What is it that you actually enter from the keyboard?
If you just press 'enter', nothing really happens, the program just waits for more input. If you just press any character, again nothing happens. You may in fact type several characters. All of them are stored in the buffer. Then you press 'enter'.

Now the program processes the buffer. The first non-whitespace character is assigned to the variable ch. Anything else you typed, including pressing the 'enter' key, remains in the buffer. Thus there may now be several characters waiting in the input buffer. At the minimum, the newline character '\n' will be in the buffer.

At the next operation using cin, the characters from the buffer will be received first, before anything else which is typed.

What actually happens depends on the type of operation. Some operations ignore leading whitespace (such as space, tab or newline) but the getline function will accept everything up to the first newline, and the newline itself is discarded.
 ``12345678910`` `````` char ch; string str; cout << "Enter a character: " << endl; cin >> ch; cout << "Enter a string: " << endl; getline(cin, str); cout << "Char was:" << ch << endl; cout << "\String was:" << str << endl;``````

input: "a\n"
output:
 ```Enter a character: a Enter a string: Char was:a String was:```

Try entering several characters. Input: "asdfg\n"
Output:
 ```Enter a character: asdfg Enter a string: Char was:a String was:sdfg```

In the first case, the string is empty, "". In the second it is "sdfg".
But in neither case does the user get the opportunity to actually type anything. That's because of the characters, including the newline which were already in the buffer as a result of the previous operation.

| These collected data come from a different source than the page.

/-- OWNERSHIP_REQUEST: a request arrives at the home in its place on the channel; the oldest request of a line is its owner (R131, R138). -/
def State.ownershipRequest (s : State) (i : Nat) : State :=
  match s.ownReqs.find? (·.id == i) with
  | none => s
  | some o =>
    if s.requestHeld o || s.sentAhead o.core (homeOf (64 * o.line)) o.ord o.id ||
        ((homeOf (64 * o.line) ≠ homeOf (slicePa o.core)) && s.wayHeld o.flight) then s
    else { s.bump with
      ownReqs := s.ownReqs.filter (fun x => decide (x.id ≠ i)), owned := s.owned ++ [⟨o.line, o.cmd, o.core, s.nextId, 0⟩] }

def execOwnershipRequest (i : Nat) (s : State) : Out := .next (s.ownershipRequest i)

/-! ### Reads (R133) -/

/-- What an engine read gives: bytes, a wait for a line of an earlier command of the core, or a slice cause at an address. -/
inductive Rd where
  | ok (v : Nat)
  | wait
  | bad (cause va : Nat)
  deriving DecidableEq, Repr

/-- The 16 bytes of its line in which an address lies. -/
def pieceOf (pa : Nat) : Nat := pa % 64 / 16

/-- A read waits for what an earlier command of the same core has yet to write where it owns the line or has asked for it, and for no other (R132). -/
def State.readWaits (s : State) (c : Cmd) (pa : Nat) : Bool :=
  (s.owned.any fun o => decide (o.line = lineOf pa) && decide (o.core = c.core) && decide (o.cmd < c.id) && !bit o.wrote (pieceOf pa)) ||
    s.ownReqs.any fun o => decide (o.line = lineOf pa) && decide (o.core = c.core) && decide (o.cmd < c.id)

/-- A read of n bytes of one word, at one instant. -/
def State.readPiece (s : State) (c : Cmd) (va n : Nat) : Rd × State :=
  match s.engineXl c.sp va .read with
  | (.error e, s) => (.bad e va, s)
  | (.ok pa, s) =>
    if s.readWaits c pa || s.engineHeld c.core pa then (.wait, s)
    else match s.firstPoisoned (wordsOf pa n) with
      | some w => (.bad 0x39 va, s.countUe (8 * w))
      | none => (.ok (s.mem.read pa n), s.correct (wordsOf pa n))

/-- What is computed from source words: the next word it needs (with the row it belongs to), a fault of the data itself, or a value. A command reads its source word by
word, each at an instant of its own, and works on the words read so far (R133, R316). -/
inductive Fed (α : Type) where
  | need (va n row : Nat)
  | bad (cause va row : Nat)
  | ok (a : α)

def Fed.bind {α β : Type} (x : Fed α) (f : α → Fed β) : Fed β :=
  match x with
  | .need va n row => .need va n row
  | .bad c va row => .bad c va row
  | .ok a => f a

/-- A run of n bytes out of the words read, in ascending address; the answer holds the words left. Fuel bounds the number of words. -/
def fedRun (row va n : Nat) (f : List Nat) : Nat → Fed (Nat × List Nat)
  | 0 => .ok (0, f)
  | fuel + 1 =>
    if n = 0 then .ok (0, f)
    else
      let k := min n (8 - va % 8)
      match f with
      | [] => .need va k row
      | v :: f => (fedRun row (va + k) (n - k) f fuel).bind fun r => .ok (v + r.1 * 2 ^ (8 * k), r.2)

def fedBytes (row va n : Nat) (f : List Nat) : Fed (Nat × List Nat) := fedRun row va n f (n / 8 + 2)

/-- Runs of n bytes from each of a list of addresses, the k-th of them row k0 + k. -/
def fedRuns (n k0 : Nat) (f : List Nat) : List Nat → Fed (List Nat × List Nat)
  | [] => .ok ([], f)
  | a :: as => (fedBytes k0 a n f).bind fun r => (fedRuns n (k0 + 1) r.2 as).bind fun q => .ok (r.1 :: q.1, q.2)

/-- What an event makes of a computation on source words: a wait, one more word read, a slice cause or a fault of the data (with the address and the row), or
the value. -/
inductive Got (α : Type) where
  | wait
  | more (c : Cmd)
  | refused (cause va row : Nat)
  | bad (cause va row : Nat)
  | ok (a : α)

/-- One event of a command that reads: the next word is read. -/
def State.feed {α : Type} (s : State) (c : Cmd) (x : Fed α) : Got α × State :=
  match x with
  | .ok a => (.ok a, s)
  | .bad e va row => (.bad e va row, s)
  | .need va n row => match s.readPiece c va n with
    | (.wait, s) => (.wait, s)
    | (.bad e a, s) => (.refused e a row, s)
    | (.ok v, s) => (.more { c with feed := c.feed ++ [v] }, s)

/-! ### Line writes (R114, R131, R259) -/

/-- One of n things that the spec leaves in any order. -/
def State.choose (s : State) (n : Nat) : Nat × State := if n ≤ 1 then (0, s) else (Config.choice s.nextId % n, s.bump)

/-- The bytes of a mask that lie in the k-th 16 bytes of a line. -/
def pieceMask (mask k : Nat) : Nat := bits mask (16 * k + 15) (16 * k) * 2 ^ (16 * k)

/-- The first byte of a line that a mask names. -/
def firstByte (mask : Nat) : Nat := ((List.range 64).find? (bit mask)).getD 0

/-- The words of a line that a mask touches, and those it covers. -/
def maskWords (line mask : Nat) : List Nat :=
  (List.range 8).filterMap fun k => if bits mask (8 * k + 7) (8 * k) ≠ 0 then some (8 * line + k) else none
def maskFullWords (line mask : Nat) : List Nat :=
  (List.range 8).filterMap fun k => if bits mask (8 * k + 7) (8 * k) = 255 then some (8 * line + k) else none

/-- The 16-byte parts of a line that a command has yet to write and of which no word is reserved (R154). -/
def State.freePieces (s : State) (lw : LineWrite) : List Nat :=
  (List.range 4).filter fun k => pieceMask lw.mask k ≠ 0 && !(s.resv.any fun e => (maskWords lw.line (pieceMask lw.mask k)).contains e.1)

/-- The core whose command owns a line (R131). -/
def State.lineOwner (s : State) (cmd : Nat) (lw : LineWrite) : Option Nat :=
  match s.owned.find? fun o => decide (o.line = lw.line) with
  | some o => if o.cmd = cmd then some o.core else none
  | none => none

/-- Whether a command may write to a line now: it owns it, some part of it is free, and the way to its home is (R131, R154, R333). -/
def State.lineReady (s : State) (cmd : Nat) (lw : LineWrite) : Bool :=
  (match s.lineOwner cmd lw with
    | some k => !s.engineHeld k (64 * lw.line)
    | none => false) && !(s.freePieces lw).isEmpty

/-- The cause with which a home refuses an engine's write: a retired home, or a poisoned word written in part (R216, R231). -/
def State.lineRefused (s : State) (lw : LineWrite) : Option Nat :=
  if s.retiredHome (64 * lw.line) then some 0x3A
  else if ((maskWords lw.line lw.mask).filter fun w => !(maskFullWords lw.line lw.mask).contains w).any s.mem.poisoned then some 0x39
  else none

/-- Count the poisoned words that a write meets in part. -/
def State.countRefused (s : State) (lw : LineWrite) (cause : Nat) : State :=
  if cause ≠ 0x39 then s
  else match (maskWords lw.line lw.mask).find? fun w => s.mem.poisoned w && !(maskFullWords lw.line lw.mask).contains w with
    | some w => s.countUe (8 * w)
    | none => s

/-- Bytes written into a line, with the full/empty bits of the words touched; single-bit errors there are corrected (R231). -/
def State.putLine (s : State) (lw : LineWrite) : State :=
  let s := ((s.correct (maskWords lw.line lw.mask)).heal (maskFullWords lw.line lw.mask)).putMem (64 * lw.line) lw.data (2 ^ 64 - 1 - lw.mask % 2 ^ 64) 64
  match lw.fe with
  | none => s
  | some b => { s with mem := (maskWords lw.line lw.mask).foldl (fun m w => m.setFull w b) s.mem }

/-- What is known of a line once a part of it is written: the command still owns it, or releases it. -/
def State.afterPiece (s : State) (cmd : Nat) (lw : LineWrite) (k : Nat) (again : Bool) : State :=
  let mine := fun (o : Own) => decide (o.line = lw.line) && decide (o.cmd = cmd)
  if again then s
  else if lw.mask = 0 then { s with owned := s.owned.filter fun o => !mine o }
  else { s with owned := s.owned.map fun o => if mine o then { o with wrote := Nat.lor o.wrote (2 ^ k) } else o }

/-- The owner writes 16 bytes of a line, one of the parts it has yet to write, in any order, and releases the line with the last of them, unless it
writes to it `again`; those who wait there are served. The answer holds what is left of the line, or the cause of a refusal and its address. -/
def State.writePiece (s : State) (cmd : Nat) (lw : LineWrite) (again : Bool) : Except (Nat × Nat) LineWrite × State :=
  let r := s.choose (s.freePieces lw).length
  let k := (s.freePieces lw).getD r.1 0
  let m := pieceMask lw.mask k
  let part := { lw with mask := m }
  match r.2.lineRefused part with
  | some e => (.error (e, lw.va + firstByte m), r.2.countRefused part e)
  | none =>
    let rest := { lw with mask := Nat.xor lw.mask m }
    (.ok rest, ((r.2.putLine part).afterPiece cmd rest k again).retestAll (lineWords [lw.line]))

/-- Whether another of a list of line writes goes to a line too. -/
def writesAgain (line : Nat) (ls : List LineWrite) : Bool := ls.any fun l => decide (l.line = line) && l.bad.isNone

/-! ### Order towards the issuing thread (R130) -/

/-- Commands that release at system scope (Table 4-2). -/
def CmdKind.sysRelease : CmdKind → Bool
  | .culv => true | .pghand => true | _ => false

/-- Whether every access of the issuing thread before a command has performed, and for a release at system scope every message too (R124, R130). -/
def State.threadDone (s : State) (c : Cmd) : Bool :=
  s.earlierDone c.core c.slot c.seq c.lsid && (!c.kind.sysRelease || s.messagesDone c.core c.slot c.seq c.lsid)

/-! ### Completion and faults -/

/-- A command is complete for its tag; a replayed one ends its replay when the tag is set (R468), and at once where it has none. -/
def State.cmdDone (s : State) (c : Cmd) : State :=
  let put := fun (f : ReplayPort → ReplayPort) => s.modCore c.core fun k => { k with replay := f k.replay }
  if !c.rp then s.tagDown c.core c.tag
  else if 64 ≤ c.tag then put fun r => { r with done := true, busy := false }
  else (put fun r => { r with awaits := some c.tag }).tagDown c.core c.tag

/-- The slot in which the issuing thread of a command runs: its own, or the one on the core that now holds it. -/
def State.threadSlot (s : State) (c : Cmd) : Option Nat :=
  let holds := fun (n : Nat) => let sl := s.slotAt c.core n
    sl.busy && sl.group == c.grp && sl.ctl.wid == c.wid
  if 8 ≤ c.slot then none
  else if holds c.slot then some c.slot
  else (List.range 8).find? holds

/-- The tag number that a fault of a command reports: its physical tag, or where it names none of its share, the number it gave. -/
def Cmd.faultTag (c : Cmd) : Nat := if c.tag < 64 then c.tag else bits c.r.toNat 5 0

/-- INFO of an engine's fault packet (Table 14-3). -/
def engineInfo (cause sub tag : Nat) : Nat :=
  (if cause = 0x46 || cause = 0x52 || cause = 0x56 || cause = 0x61 then sub % 256 else 0) + tag % 64 * 256

/-- The chiplet rider of the home of a ditch: the source that a packet of work without a thread names (R416). -/
def State.ditchRider (s : State) (b d : Nat) : Nat := s.riderCore (chipletSite b (mget (s.basinAt b).ditches d {}).home)

/-- The source of a packet of a command without a thread: the rider of the home of its record's ditch, or, for one of no record, that of the core's chiplet. -/
def State.taskRider (s : State) (c : Cmd) : Nat :=
  match c.desc with
  | w :: _ => s.ditchRider (coreBasin c.core) (bits w.toNat 23 16)
  | [] => s.riderCore (coreSite c.core)

/-- Report a fault found after commit to the issuing thread, or to the rider alone where there is none (R260, R298, R322). -/
def State.reportFault (s : State) (c : Cmd) (cause va sub : Nat) : State :=
  let info := engineInfo cause sub c.faultTag
  let s := if c.rp then s.modCore c.core fun k => { k with replay := { k.replay with cause := cause } } else s
  if 8 ≤ c.slot then
    s.sendPkt (coreSite c.core) (s.taskRider c) 7
      (packetWords 0x41 (coreSite c.core) (coreNum c.core) 0 cause 127 false false true 0 va 0#64 info s.time (s.coreAt c.core).lcid 0)
  else match s.threadSlot c with
    | some n => s.failAfter c.core n cause 127 va info
    | none =>
      s.sendPkt (coreSite c.core) c.core c.slot
        (packetWords 0x41 (coreSite c.core) (coreNum c.core) c.slot cause 127 true false false 0 va c.wid info s.time
          (s.coreAt c.core).lcid c.grp.vc)

/-! ### Traces (R465 to R467) -/

/-- Append a trace entry's sixteen words to a session's ring; those who wait there are served (R128). A retired home refuses the words (R216). -/
def State.traceWrite (s : State) (b n : Nat) (ws : List W64) : State :=
  let t := mget (s.basinAt b).traces n {}
  let a := t.buf + 128 * (t.tail % max 1 t.size)
  let names := s.wordsAt a 128
  let put := fun (s : State) => s.modBasin b fun v => { v with traces := mput v.traces n { t with tail := (t.tail + 1) % 2 ^ 32, count := t.count + 1 } }
  if s.retiredHome a then put s
  else
    let s := (s.correct names).heal names
    let m := (List.range 16).foldl (fun m k =>
      (m.write (s.redirect (a + 8 * k)) (ws.getD k 0#64).toNat 0 8).setFull (wordOf (s.redirect (a + 8 * k))) true) s.mem
    (put { s with mem := m }).retestAll names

The solution is to use ignore() to remove anything from the buffer before attempting the getline() operation.
I tend to use something like `cin.ignore(1000,'\n');` which will remove up to 1000 characters, or until the newline '\n' is reached and removed.

To ignore an unlimited number of characters, use
#include <limits>
std::cin.ignore( std::numeric_limits<std::streamsize>::max(), '\n' );
Wow! Great explanation, I understand this much better. Thank you.